In the hours after the Brexit referendum in June 2016, the scene in which a young woman interviewed by British public television confessed to regretting having voted in favor of the United Kingdom's exit from the EU went viral. Seeing that she had won the 'Leave' option, the country's exit from the European Union, she sought a kind of rectification.
But the fact is that there was no rectification possible and that, almost 5 years after all that, we are still witnessing the real repercussions that this decision of the United Kingdom to separate its destinies from those of its neighbors on the continent will bring.
See: Brexit: What will the life of Europeans and British be like from now on?
And one of the many changes that this will entail, perhaps one of the most striking at the moment in the daily life of European and British citizens, is in the medical field: especially, in everything related to British citizens residing or spending time on vacation in Europe and, more specifically, in Spain. Because, as soon as their EHIC (European Health Insurance Card) runs out, they will be obliged to apply for a new card in order not to be left without medical coverage in Europe. The new card is called GHIC (Global Health Insurance Card) and will be essential from now on.
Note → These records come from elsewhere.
/-! ### resetBlock -/

@[simp] theorem resetBlock_skey (s : State) : (resetBlock s).skey = State.reset.skey := rfl
@[simp] theorem resetBlock_snonce (s : State) : (resetBlock s).snonce = State.reset.snonce := rfl
@[simp] theorem resetBlock_sess (s : State) : (resetBlock s).sess = State.reset.sess := rfl
@[simp] theorem resetBlock_exh (s : State) : (resetBlock s).exh = State.reset.exh := rfl
@[simp] theorem resetBlock_ctr (s : State) : (resetBlock s).ctr = State.reset.ctr := rfl
@[simp] theorem resetBlock_key (s : State) : (resetBlock s).key = State.reset.key := rfl
@[simp] theorem resetBlock_nonce (s : State) : (resetBlock s).nonce = State.reset.nonce := rfl
@[simp] theorem resetBlock_wrmask (s : State) : (resetBlock s).wrmask = State.reset.wrmask := rfl
@[simp] theorem resetBlock_indexLo (s : State) : (resetBlock s).indexLo = State.reset.indexLo := rfl
@[simp] theorem resetBlock_indexHi (s : State) : (resetBlock s).indexHi = State.reset.indexHi := rfl
@[simp] theorem resetBlock_srcAddr (s : State) : (resetBlock s).srcAddr = State.reset.srcAddr := rfl
@[simp] theorem resetBlock_dstAddr (s : State) : (resetBlock s).dstAddr = State.reset.dstAddr := rfl
@[simp] theorem resetBlock_srcLen (s : State) : (resetBlock s).srcLen = State.reset.srcLen := rfl
@[simp] theorem resetBlock_dstLen (s : State) : (resetBlock s).dstLen = State.reset.dstLen := rfl
@[simp] theorem resetBlock_cmd (s : State) : (resetBlock s).cmd = State.reset.cmd := rfl
@[simp] theorem resetBlock_ks (s : State) : (resetBlock s).ks = State.reset.ks := rfl
@[simp] theorem resetBlock_busy (s : State) : (resetBlock s).busy = State.reset.busy := rfl
@[simp] theorem resetBlock_done (s : State) : (resetBlock s).done = State.reset.done := rfl
@[simp] theorem resetBlock_werr (s : State) : (resetBlock s).werr = State.reset.werr := rfl
@[simp] theorem resetBlock_fault (s : State) : (resetBlock s).fault = State.reset.fault := rfl
@[simp] theorem resetBlock_err (s : State) : (resetBlock s).err = State.reset.err := rfl
@[simp] theorem resetBlock_pend (s : State) : (resetBlock s).pend = State.reset.pend := rfl
@[simp] theorem resetBlock_arrays (s : State) : (resetBlock s).arrays = State.reset.arrays := rfl
@[simp] theorem resetBlock_mem (s : State) : (resetBlock s).mem = memAfterReset s := rfl
@[simp] theorem resetBlock_platform (s : State) : (resetBlock s).platform = s.platform := rfl
@[simp] theorem resetBlock_draws (s : State) : (resetBlock s).draws = s.draws + 1 := rfl
@[simp] theorem resetBlock_delay (s : State) : (resetBlock s).delay = State.reset.delay := rfl
@[simp] theorem resetBlock_schedule (s : State) : (resetBlock s).schedule = s.schedule := rfl
@[simp] theorem resetBlock_host (s : State) : (resetBlock s).host = s.host := rfl
@[simp] theorem resetBlock_listing (s : State) : (resetBlock s).listing = s.listing := rfl

/-! ### takeDelay and acceptCommand: only the model's own fields depend on the schedule -/

@[simp] theorem takeDelay_skey (s : State) : (takeDelay s).skey = s.skey := by unfold takeDelay; split <;> rfl
@[simp] theorem takeDelay_snonce (s : State) : (takeDelay s).snonce = s.snonce := by unfold takeDelay; split <;> rfl
@[simp] theorem takeDelay_sess (s : State) : (takeDelay s).sess = s.sess := by unfold takeDelay; split <;> rfl
@[simp] theorem takeDelay_exh (s : State) : (takeDelay s).exh = s.exh := by unfold takeDelay; split <;> rfl
@[simp] theorem takeDelay_ctr (s : State) : (takeDelay s).ctr = s.ctr := by unfold takeDelay; split <;> rfl
@[simp] theorem takeDelay_key (s : State) : (takeDelay s).key = s.key := by unfold takeDelay; split <;> rfl
@[simp] theorem takeDelay_nonce (s : State) : (takeDelay s).nonce = s.nonce := by unfold takeDelay; split <;> rfl
@[simp] theorem takeDelay_wrmask (s : State) : (takeDelay s).wrmask = s.wrmask := by unfold takeDelay; split <;> rfl
@[simp] theorem takeDelay_indexLo (s : State) : (takeDelay s).indexLo = s.indexLo := by unfold takeDelay; split <;> rfl
@[simp] theorem takeDelay_indexHi (s : State) : (takeDelay s).indexHi = s.indexHi := by unfold takeDelay; split <;> rfl
@[simp] theorem takeDelay_srcAddr (s : State) : (takeDelay s).srcAddr = s.srcAddr := by unfold takeDelay; split <;> rfl
@[simp] theorem takeDelay_dstAddr (s : State) : (takeDelay s).dstAddr = s.dstAddr := by unfold takeDelay; split <;> rfl
@[simp] theorem takeDelay_srcLen (s : State) : (takeDelay s).srcLen = s.srcLen := by unfold takeDelay; split <;> rfl
@[simp] theorem takeDelay_dstLen (s : State) : (takeDelay s).dstLen = s.dstLen := by unfold takeDelay; split <;> rfl
@[simp] theorem takeDelay_cmd (s : State) : (takeDelay s).cmd = s.cmd := by unfold takeDelay; split <;> rfl
@[simp] theorem takeDelay_ks (s : State) : (takeDelay s).ks = s.ks := by unfold takeDelay; split <;> rfl
@[simp] theorem takeDelay_busy (s : State) : (takeDelay s).busy = s.busy := by unfold takeDelay; split <;> rfl
@[simp] theorem takeDelay_done (s : State) : (takeDelay s).done = s.done := by unfold takeDelay; split <;> rfl
@[simp] theorem takeDelay_werr (s : State) : (takeDelay s).werr = s.werr := by unfold takeDelay; split <;> rfl
@[simp] theorem takeDelay_fault (s : State) : (takeDelay s).fault = s.fault := by unfold takeDelay; split <;> rfl
@[simp] theorem takeDelay_err (s : State) : (takeDelay s).err = s.err := by unfold takeDelay; split <;> rfl
@[simp] theorem takeDelay_pend (s : State) : (takeDelay s).pend = s.pend := by unfold takeDelay; split <;> rfl
@[simp] theorem takeDelay_arrays (s : State) : (takeDelay s).arrays = s.arrays := by unfold takeDelay; split <;> rfl
@[simp] theorem takeDelay_mem (s : State) : (takeDelay s).mem = s.mem := by unfold takeDelay; split <;> rfl
@[simp] theorem takeDelay_platform (s : State) : (takeDelay s).platform = s.platform := by unfold takeDelay; split <;> rfl
@[simp] theorem takeDelay_host (s : State) : (takeDelay s).host = s.host := by unfold takeDelay; split <;> rfl
@[simp] theorem takeDelay_listing (s : State) : (takeDelay s).listing = s.listing := by unfold takeDelay; split <;> rfl

@[simp] theorem acceptCommand_skey (v : Word) (s : State) : (acceptCommand v s).skey = s.skey := by simp [acceptCommand]
@[simp] theorem acceptCommand_snonce (v : Word) (s : State) : (acceptCommand v s).snonce = s.snonce := by simp [acceptCommand]
@[simp] theorem acceptCommand_sess (v : Word) (s : State) : (acceptCommand v s).sess = s.sess := by simp [acceptCommand]
@[simp] theorem acceptCommand_exh (v : Word) (s : State) : (acceptCommand v s).exh = s.exh := by simp [acceptCommand]
@[simp] theorem acceptCommand_ctr (v : Word) (s : State) : (acceptCommand v s).ctr = s.ctr := by simp [acceptCommand]
@[simp] theorem acceptCommand_key (v : Word) (s : State) : (acceptCommand v s).key = s.key := by simp [acceptCommand]
@[simp] theorem acceptCommand_nonce (v : Word) (s : State) : (acceptCommand v s).nonce = s.nonce := by simp [acceptCommand]
@[simp] theorem acceptCommand_wrmask (v : Word) (s : State) : (acceptCommand v s).wrmask = s.wrmask := by simp [acceptCommand]
@[simp] theorem acceptCommand_indexLo (v : Word) (s : State) : (acceptCommand v s).indexLo = s.indexLo := by simp [acceptCommand]
@[simp] theorem acceptCommand_indexHi (v : Word) (s : State) : (acceptCommand v s).indexHi = s.indexHi := by simp [acceptCommand]
@[simp] theorem acceptCommand_srcAddr (v : Word) (s : State) : (acceptCommand v s).srcAddr = s.srcAddr := by simp [acceptCommand]
@[simp] theorem acceptCommand_dstAddr (v : Word) (s : State) : (acceptCommand v s).dstAddr = s.dstAddr := by simp [acceptCommand]
@[simp] theorem acceptCommand_srcLen (v : Word) (s : State) : (acceptCommand v s).srcLen = s.srcLen := by simp [acceptCommand]
@[simp] theorem acceptCommand_dstLen (v : Word) (s : State) : (acceptCommand v s).dstLen = s.dstLen := by simp [acceptCommand]
@[simp] theorem acceptCommand_cmd (v : Word) (s : State) : (acceptCommand v s).cmd = v := by simp [acceptCommand]
@[simp] theorem acceptCommand_ks (v : Word) (s : State) : (acceptCommand v s).ks = s.ks := by simp [acceptCommand]
@[simp] theorem acceptCommand_busy (v : Word) (s : State) : (acceptCommand v s).busy = true := by simp [acceptCommand]
@[simp] theorem acceptCommand_done (v : Word) (s : State) : (acceptCommand v s).done = false := by simp [acceptCommand]
@[simp] theorem acceptCommand_werr (v : Word) (s : State) : (acceptCommand v s).werr = s.werr := by simp [acceptCommand]
@[simp] theorem acceptCommand_fault (v : Word) (s : State) : (acceptCommand v s).fault = s.fault := by simp [acceptCommand]
@[simp] theorem acceptCommand_err (v : Word) (s : State) : (acceptCommand v s).err = .none := by simp [acceptCommand]
@[simp] theorem acceptCommand_pend (v : Word) (s : State) : (acceptCommand v s).pend = v := by simp [acceptCommand]
@[simp] theorem acceptCommand_arrays (v : Word) (s : State) : (acceptCommand v s).arrays = s.arrays := by simp [acceptCommand]
@[simp] theorem acceptCommand_mem (v : Word) (s : State) : (acceptCommand v s).mem = s.mem := by simp [acceptCommand]
@[simp] theorem acceptCommand_platform (v : Word) (s : State) : (acceptCommand v s).platform = s.platform := by simp [acceptCommand]
@[simp] theorem acceptCommand_host (v : Word) (s : State) : (acceptCommand v s).host = s.host := by simp [acceptCommand]
@[simp] theorem acceptCommand_listing (v : Word) (s : State) : (acceptCommand v s).listing = s.listing := by simp [acceptCommand]

/-! ### The counter -/

@[simp] theorem counter_complete (e : ErrorCode) (s : State) : counter (complete e s) = counter s := rfl

/-- The counter as a number: EXH counts 2^64 (10_state R25). -/
theorem counter_eq (s : State) : counter s = (if s.exh = true then 2 ^ 64 else 0) + s.ctr.toNat := by
  have hlt := s.ctr.isLt
  unfold counter
  rw [BitVec.toNat_append, Nat.shiftLeft_eq, Nat.mul_comm, ← Nat.two_pow_add_eq_or_of_lt hlt]
  cases s.exh <;> simp

theorem counter_setCounter (c : Nat) (s : State) (h : c ≤ 2 ^ 64) : counter (setCounter c s) = c := by
  rw [counter_eq, setCounter_exh, setCounter_ctr, BitVec.toNat_ofNat]
  rcases Nat.lt_or_ge c (2 ^ 64) with hlt | hge
  · rw [decide_eq_false (by omega), Nat.mod_eq_of_lt hlt]; simp
  · have hc : c = 2 ^ 64 := by omega
    subst hc; decide

/-- The counter's legal form follows any assignment up to the ceiling (10_state R25). -/
theorem setCounter_legal (c : Nat) (s : State) (h : c ≤ 2 ^ 64) :
    (setCounter c s).exh = true → (setCounter c s).ctr = 0 := by
  rw [setCounter_exh, setCounter_ctr, decide_eq_true_iff]
  intro hc
  have : c = 2 ^ 64 := by omega
  subst this; decide

end Sys2Proof.Machine
end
Although under a new agreement between the EU and the UK, the GHIC will offer equivalent health protection to the EHIC when British citizens are on vacation, studying, or traveling on business in Europe —where emergency treatment will thus be included, as well as treatment needed for a pre-existing condition —the change poses a small additional hurdle for Britons traveling to the Old Continent.
UK students planning to study in an EU country will not be able to use the online application. They will need to send their application by post, along with a letter from their UK university, to apply for a time-limited GHIC for the duration of their course.
In any case, the new GHIC is free of charge and can be obtained online. However, interested parties should apply at least two weeks before they plan to travel to ensure that their card arrives on time.
See: Brexit: what happens now with health cards?
Vacation medical care
According to statements made by the British Minister of Health, Edward Argar, "our agreement with the EU guarantees the right of our citizens to access the necessary healthcare on their vacations and travel to EU countries will continue; the GHIC is a key element of the UK's future relationship with the EU and will provide certainty and security to all UK residents".
In any case, and despite the minister's statements, the UK government also advises any UK citizen traveling abroad, whether to the EU or anywhere else in the world, to take out comprehensive travel insurance. The GHIC —like the EHIC— does not cover any private medical assistance, such as mountain rescue from ski resorts or flying back to the UK.
On the other hand, EHICs from EU member states will continue to be accepted by the NHS. Thus, EU citizens have no need to get a new card to travel to the UK.